Assignment: Retrieve every line from the records in which the word "foldl" occurs.

[Collected data entries]
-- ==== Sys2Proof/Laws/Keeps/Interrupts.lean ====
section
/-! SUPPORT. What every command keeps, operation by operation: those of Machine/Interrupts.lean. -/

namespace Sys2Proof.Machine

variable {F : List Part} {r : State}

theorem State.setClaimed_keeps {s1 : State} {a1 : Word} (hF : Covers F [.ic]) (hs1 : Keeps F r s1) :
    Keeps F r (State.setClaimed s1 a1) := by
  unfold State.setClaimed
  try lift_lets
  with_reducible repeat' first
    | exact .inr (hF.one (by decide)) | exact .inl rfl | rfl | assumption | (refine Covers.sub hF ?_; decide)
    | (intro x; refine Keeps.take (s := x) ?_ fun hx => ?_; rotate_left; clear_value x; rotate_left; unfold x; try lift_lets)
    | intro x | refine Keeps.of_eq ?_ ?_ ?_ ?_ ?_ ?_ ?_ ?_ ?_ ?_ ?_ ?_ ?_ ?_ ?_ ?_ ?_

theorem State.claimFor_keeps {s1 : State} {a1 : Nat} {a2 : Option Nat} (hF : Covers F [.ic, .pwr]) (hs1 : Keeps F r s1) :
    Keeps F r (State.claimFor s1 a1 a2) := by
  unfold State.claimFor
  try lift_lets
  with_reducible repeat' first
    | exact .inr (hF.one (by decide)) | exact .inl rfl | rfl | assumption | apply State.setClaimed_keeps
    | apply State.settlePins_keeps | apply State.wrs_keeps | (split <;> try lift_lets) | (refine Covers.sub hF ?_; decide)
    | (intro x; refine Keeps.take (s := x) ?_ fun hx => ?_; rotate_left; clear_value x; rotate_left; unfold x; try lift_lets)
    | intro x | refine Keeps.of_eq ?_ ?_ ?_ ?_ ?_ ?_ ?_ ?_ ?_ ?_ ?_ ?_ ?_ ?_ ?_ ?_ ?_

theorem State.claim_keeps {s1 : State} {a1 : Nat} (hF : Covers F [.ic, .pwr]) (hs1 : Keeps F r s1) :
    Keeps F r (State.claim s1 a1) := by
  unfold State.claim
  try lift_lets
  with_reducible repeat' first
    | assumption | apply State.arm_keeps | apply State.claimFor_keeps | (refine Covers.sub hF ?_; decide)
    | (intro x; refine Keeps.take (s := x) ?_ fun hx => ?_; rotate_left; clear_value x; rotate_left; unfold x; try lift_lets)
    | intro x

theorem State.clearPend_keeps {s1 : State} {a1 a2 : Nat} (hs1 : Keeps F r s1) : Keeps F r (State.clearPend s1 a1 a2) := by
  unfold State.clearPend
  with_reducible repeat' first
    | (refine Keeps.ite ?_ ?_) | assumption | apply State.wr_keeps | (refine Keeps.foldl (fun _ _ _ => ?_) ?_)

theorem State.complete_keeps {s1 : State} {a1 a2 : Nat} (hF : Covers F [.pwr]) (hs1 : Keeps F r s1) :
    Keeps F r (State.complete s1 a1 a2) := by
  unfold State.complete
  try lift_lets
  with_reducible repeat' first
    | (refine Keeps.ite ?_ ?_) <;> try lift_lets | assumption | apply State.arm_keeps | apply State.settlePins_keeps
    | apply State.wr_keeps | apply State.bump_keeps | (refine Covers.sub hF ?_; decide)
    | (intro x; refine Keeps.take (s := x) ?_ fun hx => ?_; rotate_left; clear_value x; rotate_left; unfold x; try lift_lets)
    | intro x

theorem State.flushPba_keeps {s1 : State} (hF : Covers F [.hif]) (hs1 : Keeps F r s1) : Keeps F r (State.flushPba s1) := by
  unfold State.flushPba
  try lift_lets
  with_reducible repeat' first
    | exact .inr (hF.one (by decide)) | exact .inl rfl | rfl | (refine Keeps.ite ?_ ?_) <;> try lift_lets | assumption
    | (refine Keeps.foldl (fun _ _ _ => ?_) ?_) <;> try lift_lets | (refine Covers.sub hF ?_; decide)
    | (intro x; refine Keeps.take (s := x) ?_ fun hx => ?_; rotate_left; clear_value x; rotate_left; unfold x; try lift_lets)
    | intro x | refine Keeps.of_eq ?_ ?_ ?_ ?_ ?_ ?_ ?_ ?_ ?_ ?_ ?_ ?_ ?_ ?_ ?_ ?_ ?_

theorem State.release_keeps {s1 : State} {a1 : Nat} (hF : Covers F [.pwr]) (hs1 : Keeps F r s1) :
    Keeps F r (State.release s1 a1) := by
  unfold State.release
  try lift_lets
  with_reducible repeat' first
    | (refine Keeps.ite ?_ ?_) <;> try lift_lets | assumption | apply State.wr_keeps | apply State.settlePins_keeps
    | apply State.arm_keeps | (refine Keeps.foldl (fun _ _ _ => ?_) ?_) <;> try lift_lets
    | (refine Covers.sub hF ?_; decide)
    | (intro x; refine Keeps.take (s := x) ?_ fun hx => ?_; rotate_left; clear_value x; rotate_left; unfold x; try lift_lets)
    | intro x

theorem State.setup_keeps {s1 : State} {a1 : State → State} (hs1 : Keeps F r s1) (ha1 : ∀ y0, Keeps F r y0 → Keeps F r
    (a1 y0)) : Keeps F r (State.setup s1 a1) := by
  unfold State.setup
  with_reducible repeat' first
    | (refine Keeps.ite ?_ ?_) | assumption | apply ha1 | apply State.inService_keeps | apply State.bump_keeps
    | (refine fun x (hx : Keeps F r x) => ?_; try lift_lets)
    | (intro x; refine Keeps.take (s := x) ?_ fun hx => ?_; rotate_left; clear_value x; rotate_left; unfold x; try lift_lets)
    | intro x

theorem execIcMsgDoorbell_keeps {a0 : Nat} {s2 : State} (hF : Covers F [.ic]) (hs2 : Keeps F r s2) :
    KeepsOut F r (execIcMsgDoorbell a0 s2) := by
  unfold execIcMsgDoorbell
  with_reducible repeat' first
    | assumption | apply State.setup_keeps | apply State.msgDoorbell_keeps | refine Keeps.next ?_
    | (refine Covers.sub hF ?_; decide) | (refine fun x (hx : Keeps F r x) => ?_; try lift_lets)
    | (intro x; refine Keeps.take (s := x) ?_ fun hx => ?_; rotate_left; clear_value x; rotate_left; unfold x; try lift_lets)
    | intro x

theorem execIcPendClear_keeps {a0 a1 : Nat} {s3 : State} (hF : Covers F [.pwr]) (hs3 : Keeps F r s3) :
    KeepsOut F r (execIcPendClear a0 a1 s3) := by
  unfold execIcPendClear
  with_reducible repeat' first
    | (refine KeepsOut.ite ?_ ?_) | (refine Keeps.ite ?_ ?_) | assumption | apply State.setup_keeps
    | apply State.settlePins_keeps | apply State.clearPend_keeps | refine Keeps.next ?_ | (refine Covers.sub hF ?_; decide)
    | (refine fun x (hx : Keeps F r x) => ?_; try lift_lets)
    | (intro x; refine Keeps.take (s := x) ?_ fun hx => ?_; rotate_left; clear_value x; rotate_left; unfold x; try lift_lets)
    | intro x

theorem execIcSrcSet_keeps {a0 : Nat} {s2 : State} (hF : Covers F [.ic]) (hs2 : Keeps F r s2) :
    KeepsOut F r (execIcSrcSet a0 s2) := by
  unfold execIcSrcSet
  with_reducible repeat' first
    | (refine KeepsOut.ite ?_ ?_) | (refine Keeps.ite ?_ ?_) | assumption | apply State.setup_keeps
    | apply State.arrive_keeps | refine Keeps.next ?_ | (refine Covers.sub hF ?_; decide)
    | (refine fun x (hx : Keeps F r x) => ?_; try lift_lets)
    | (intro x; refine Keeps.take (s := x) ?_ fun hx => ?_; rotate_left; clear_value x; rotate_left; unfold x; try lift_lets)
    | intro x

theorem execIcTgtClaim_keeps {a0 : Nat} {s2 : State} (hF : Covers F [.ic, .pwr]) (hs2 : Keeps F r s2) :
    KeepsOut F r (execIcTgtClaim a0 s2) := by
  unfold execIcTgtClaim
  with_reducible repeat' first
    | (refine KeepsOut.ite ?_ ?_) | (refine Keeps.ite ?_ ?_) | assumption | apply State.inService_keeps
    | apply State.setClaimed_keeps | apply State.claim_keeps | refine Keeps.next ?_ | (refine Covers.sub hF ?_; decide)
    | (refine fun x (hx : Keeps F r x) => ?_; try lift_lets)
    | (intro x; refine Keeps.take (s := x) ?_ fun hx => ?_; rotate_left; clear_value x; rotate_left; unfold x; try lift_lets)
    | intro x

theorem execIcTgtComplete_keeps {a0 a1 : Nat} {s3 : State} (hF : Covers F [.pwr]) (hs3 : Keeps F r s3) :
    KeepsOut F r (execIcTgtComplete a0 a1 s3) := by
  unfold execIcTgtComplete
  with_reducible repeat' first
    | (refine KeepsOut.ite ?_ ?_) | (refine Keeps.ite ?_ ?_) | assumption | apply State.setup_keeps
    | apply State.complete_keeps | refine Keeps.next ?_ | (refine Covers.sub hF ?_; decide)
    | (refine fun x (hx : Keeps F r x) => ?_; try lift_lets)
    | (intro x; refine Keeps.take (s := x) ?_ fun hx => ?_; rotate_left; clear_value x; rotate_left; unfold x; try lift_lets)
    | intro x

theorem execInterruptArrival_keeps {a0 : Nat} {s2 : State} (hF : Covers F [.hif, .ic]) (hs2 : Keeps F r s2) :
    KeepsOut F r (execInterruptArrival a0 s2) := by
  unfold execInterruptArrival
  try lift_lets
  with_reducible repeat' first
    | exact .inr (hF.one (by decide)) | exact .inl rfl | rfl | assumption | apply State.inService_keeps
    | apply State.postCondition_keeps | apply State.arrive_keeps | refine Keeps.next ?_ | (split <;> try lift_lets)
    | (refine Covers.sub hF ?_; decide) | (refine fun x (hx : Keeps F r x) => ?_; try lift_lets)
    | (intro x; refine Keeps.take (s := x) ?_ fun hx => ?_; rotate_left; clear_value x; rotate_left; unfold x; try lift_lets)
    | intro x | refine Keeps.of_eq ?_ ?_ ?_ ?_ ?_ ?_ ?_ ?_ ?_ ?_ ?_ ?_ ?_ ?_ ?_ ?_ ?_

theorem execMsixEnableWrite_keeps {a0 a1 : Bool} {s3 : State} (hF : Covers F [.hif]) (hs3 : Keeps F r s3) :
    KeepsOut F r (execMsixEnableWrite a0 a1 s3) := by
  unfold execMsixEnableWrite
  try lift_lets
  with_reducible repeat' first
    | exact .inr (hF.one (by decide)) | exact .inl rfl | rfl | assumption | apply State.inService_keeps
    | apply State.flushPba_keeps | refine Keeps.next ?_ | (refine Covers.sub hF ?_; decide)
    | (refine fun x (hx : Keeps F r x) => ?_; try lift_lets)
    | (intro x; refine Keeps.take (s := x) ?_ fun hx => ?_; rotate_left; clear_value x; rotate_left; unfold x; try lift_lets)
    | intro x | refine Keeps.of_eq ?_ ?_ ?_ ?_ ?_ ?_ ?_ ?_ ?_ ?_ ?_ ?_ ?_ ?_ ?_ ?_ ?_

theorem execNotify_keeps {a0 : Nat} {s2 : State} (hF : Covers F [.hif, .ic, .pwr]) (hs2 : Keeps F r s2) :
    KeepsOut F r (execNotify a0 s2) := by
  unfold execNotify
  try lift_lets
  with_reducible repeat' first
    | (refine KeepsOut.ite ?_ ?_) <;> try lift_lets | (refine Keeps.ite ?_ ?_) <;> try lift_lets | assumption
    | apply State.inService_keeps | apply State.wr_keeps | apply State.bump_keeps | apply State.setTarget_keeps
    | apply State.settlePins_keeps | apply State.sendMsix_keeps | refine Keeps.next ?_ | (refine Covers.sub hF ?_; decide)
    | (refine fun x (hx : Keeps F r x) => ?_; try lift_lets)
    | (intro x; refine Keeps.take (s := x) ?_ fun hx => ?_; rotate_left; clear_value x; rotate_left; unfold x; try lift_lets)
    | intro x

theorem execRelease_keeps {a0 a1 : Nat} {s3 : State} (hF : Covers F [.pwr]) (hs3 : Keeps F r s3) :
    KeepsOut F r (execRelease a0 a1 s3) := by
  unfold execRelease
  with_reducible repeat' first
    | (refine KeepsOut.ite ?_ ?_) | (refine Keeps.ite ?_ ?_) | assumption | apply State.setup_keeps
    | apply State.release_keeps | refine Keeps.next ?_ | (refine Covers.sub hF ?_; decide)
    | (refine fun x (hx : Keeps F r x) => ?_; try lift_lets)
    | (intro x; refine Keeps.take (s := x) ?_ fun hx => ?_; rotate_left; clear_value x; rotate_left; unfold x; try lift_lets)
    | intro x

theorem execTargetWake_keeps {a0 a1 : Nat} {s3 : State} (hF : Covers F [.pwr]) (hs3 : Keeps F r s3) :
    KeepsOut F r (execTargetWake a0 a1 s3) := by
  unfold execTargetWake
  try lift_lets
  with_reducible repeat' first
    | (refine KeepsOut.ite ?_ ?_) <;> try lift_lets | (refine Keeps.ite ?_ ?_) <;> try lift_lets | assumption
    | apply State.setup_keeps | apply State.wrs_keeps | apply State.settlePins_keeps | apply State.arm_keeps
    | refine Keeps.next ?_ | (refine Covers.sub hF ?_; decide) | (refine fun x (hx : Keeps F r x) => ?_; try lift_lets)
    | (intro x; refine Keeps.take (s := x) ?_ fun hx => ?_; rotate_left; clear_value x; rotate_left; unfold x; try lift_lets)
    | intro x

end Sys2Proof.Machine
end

Output:
    | (refine Keeps.ite ?_ ?_) | assumption | apply State.wr_keeps | (refine Keeps.foldl (fun _ _ _ => ?_) ?_)
    | (refine Keeps.foldl (fun _ _ _ => ?_) ?_) <;> try lift_lets | (refine Covers.sub hF ?_; decide)
    | apply State.arm_keeps | (refine Keeps.foldl (fun _ _ _ => ?_) ?_) <;> try lift_lets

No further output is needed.